---- Extracted entries

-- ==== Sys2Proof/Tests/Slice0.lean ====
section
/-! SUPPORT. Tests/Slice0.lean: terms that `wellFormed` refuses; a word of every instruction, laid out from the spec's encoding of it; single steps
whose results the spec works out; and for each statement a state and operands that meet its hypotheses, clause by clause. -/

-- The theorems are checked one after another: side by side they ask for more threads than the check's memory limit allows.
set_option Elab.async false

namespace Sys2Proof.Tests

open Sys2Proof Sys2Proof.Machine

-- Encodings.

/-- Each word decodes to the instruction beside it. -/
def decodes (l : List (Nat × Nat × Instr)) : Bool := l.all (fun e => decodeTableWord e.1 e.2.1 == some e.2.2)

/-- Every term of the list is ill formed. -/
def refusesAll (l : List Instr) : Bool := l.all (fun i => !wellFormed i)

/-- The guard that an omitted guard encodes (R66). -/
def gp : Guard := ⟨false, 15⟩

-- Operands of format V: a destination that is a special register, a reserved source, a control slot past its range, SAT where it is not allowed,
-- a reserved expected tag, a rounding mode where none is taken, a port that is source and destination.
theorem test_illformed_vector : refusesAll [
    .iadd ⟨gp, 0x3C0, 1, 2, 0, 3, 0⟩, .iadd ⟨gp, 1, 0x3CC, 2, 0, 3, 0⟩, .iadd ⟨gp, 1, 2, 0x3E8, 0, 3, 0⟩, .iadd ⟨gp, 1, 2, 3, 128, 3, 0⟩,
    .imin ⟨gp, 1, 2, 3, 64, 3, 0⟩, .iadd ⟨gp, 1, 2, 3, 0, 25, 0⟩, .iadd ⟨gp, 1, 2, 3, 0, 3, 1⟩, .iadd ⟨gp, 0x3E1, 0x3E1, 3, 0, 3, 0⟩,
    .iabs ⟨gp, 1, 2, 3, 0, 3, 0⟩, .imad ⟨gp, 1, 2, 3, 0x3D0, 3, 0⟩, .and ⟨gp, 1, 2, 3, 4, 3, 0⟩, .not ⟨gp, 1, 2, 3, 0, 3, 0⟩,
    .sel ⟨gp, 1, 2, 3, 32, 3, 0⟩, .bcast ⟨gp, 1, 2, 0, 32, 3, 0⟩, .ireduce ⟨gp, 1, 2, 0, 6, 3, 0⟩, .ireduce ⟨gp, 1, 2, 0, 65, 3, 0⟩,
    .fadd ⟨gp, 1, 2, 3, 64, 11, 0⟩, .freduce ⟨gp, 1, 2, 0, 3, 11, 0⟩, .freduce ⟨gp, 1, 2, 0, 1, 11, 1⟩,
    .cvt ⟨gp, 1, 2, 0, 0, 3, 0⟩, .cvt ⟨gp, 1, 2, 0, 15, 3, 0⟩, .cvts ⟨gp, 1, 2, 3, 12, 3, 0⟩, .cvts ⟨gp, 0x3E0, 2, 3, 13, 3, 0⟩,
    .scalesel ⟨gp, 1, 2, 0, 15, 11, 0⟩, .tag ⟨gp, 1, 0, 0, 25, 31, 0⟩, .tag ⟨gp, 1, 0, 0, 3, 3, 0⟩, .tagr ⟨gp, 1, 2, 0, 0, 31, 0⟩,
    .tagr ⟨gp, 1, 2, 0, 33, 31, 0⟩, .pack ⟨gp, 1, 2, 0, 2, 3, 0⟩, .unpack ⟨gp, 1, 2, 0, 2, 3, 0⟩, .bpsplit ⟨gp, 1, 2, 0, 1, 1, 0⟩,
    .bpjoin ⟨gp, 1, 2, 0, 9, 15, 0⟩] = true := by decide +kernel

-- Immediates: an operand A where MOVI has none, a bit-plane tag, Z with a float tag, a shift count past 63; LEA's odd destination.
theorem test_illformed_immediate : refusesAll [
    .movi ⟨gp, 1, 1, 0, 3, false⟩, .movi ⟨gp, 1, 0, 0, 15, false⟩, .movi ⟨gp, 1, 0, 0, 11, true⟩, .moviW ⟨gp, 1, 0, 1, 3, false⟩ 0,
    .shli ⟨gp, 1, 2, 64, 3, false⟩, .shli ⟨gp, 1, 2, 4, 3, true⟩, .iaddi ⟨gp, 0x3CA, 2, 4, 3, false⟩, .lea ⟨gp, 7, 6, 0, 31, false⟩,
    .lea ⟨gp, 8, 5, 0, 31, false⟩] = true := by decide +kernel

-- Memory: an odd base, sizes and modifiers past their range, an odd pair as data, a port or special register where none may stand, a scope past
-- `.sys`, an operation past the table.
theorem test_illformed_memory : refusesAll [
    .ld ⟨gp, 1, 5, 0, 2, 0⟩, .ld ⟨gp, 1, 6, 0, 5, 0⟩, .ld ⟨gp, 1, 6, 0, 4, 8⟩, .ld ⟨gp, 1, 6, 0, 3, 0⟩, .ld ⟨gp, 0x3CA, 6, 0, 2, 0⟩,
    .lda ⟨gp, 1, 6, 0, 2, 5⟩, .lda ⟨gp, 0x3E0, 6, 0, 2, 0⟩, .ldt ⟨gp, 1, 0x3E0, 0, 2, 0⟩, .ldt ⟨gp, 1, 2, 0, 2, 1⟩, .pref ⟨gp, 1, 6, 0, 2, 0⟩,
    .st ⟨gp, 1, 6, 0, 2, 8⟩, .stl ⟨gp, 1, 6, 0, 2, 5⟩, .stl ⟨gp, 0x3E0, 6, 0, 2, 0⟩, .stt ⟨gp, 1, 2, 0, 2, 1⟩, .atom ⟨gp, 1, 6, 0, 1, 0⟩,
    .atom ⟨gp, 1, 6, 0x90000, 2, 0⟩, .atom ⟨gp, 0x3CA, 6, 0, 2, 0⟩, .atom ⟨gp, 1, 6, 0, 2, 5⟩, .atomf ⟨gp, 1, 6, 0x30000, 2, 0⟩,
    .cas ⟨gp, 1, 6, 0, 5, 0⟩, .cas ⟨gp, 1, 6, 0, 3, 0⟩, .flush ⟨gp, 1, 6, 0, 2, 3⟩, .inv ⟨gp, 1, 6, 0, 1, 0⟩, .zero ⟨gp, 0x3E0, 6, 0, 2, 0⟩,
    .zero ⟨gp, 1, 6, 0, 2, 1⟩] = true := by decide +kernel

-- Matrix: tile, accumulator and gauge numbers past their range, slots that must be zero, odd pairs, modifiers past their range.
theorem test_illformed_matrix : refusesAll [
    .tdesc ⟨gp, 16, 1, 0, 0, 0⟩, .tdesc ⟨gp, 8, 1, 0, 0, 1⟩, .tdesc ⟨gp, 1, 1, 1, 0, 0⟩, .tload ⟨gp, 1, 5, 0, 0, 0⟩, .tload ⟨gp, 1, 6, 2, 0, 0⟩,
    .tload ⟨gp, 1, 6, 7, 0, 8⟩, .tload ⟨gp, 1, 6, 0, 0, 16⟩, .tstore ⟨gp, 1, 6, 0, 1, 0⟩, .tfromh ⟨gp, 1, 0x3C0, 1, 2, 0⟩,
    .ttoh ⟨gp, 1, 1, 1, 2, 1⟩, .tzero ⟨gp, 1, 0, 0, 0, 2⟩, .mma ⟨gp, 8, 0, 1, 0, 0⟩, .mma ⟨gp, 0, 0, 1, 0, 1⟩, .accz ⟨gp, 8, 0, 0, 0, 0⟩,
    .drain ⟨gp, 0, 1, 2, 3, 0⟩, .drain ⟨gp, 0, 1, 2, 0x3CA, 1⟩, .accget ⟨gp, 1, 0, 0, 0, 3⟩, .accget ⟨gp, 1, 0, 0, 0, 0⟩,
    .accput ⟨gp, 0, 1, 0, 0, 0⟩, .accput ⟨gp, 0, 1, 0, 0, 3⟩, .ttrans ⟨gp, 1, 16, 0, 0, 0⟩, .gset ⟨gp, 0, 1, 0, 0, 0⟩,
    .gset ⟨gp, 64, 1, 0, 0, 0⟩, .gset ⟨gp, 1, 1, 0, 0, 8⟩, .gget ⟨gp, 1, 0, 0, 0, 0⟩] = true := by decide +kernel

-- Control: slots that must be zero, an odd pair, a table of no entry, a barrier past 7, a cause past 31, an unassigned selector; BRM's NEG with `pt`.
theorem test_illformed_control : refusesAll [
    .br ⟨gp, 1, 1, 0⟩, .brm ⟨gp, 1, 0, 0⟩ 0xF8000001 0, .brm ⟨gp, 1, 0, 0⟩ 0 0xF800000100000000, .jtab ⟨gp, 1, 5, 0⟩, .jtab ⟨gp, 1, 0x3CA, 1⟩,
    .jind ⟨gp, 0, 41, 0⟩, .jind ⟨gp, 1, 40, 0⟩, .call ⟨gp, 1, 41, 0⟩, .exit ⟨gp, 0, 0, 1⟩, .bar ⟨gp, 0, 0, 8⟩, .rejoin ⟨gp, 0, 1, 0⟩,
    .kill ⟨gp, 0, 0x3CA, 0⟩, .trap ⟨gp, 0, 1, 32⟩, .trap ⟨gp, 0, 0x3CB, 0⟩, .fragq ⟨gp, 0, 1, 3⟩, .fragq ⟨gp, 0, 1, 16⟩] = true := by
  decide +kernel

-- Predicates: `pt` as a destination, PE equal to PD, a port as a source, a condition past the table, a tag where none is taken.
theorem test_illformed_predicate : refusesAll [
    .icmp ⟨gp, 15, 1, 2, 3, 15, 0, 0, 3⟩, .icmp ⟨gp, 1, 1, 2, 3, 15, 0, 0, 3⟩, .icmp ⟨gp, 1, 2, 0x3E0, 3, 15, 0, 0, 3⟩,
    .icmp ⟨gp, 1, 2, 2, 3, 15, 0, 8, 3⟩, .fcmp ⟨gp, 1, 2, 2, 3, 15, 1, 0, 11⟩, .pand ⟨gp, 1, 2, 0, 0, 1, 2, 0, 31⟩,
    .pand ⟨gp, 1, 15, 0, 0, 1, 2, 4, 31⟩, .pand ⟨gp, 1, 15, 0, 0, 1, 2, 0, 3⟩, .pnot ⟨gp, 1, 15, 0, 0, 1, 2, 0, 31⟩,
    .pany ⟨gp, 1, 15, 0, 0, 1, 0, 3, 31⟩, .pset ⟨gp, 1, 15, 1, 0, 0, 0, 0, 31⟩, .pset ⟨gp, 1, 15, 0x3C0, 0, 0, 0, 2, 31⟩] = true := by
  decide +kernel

--------

Exercise objective: In the entries above, find the line holding "encodes (R66). -/" and the line holding "-- Operands of"; print both of them and every line between, exactly, and nothing else.

Answer to this exercise:
/-- The guard that an omitted guard encodes (R66). -/
def gp : Guard := ⟨false, 15⟩

-- Operands of format V: a destination that is a special register, a reserved source, a control slot past its range, SAT where it is not allowed,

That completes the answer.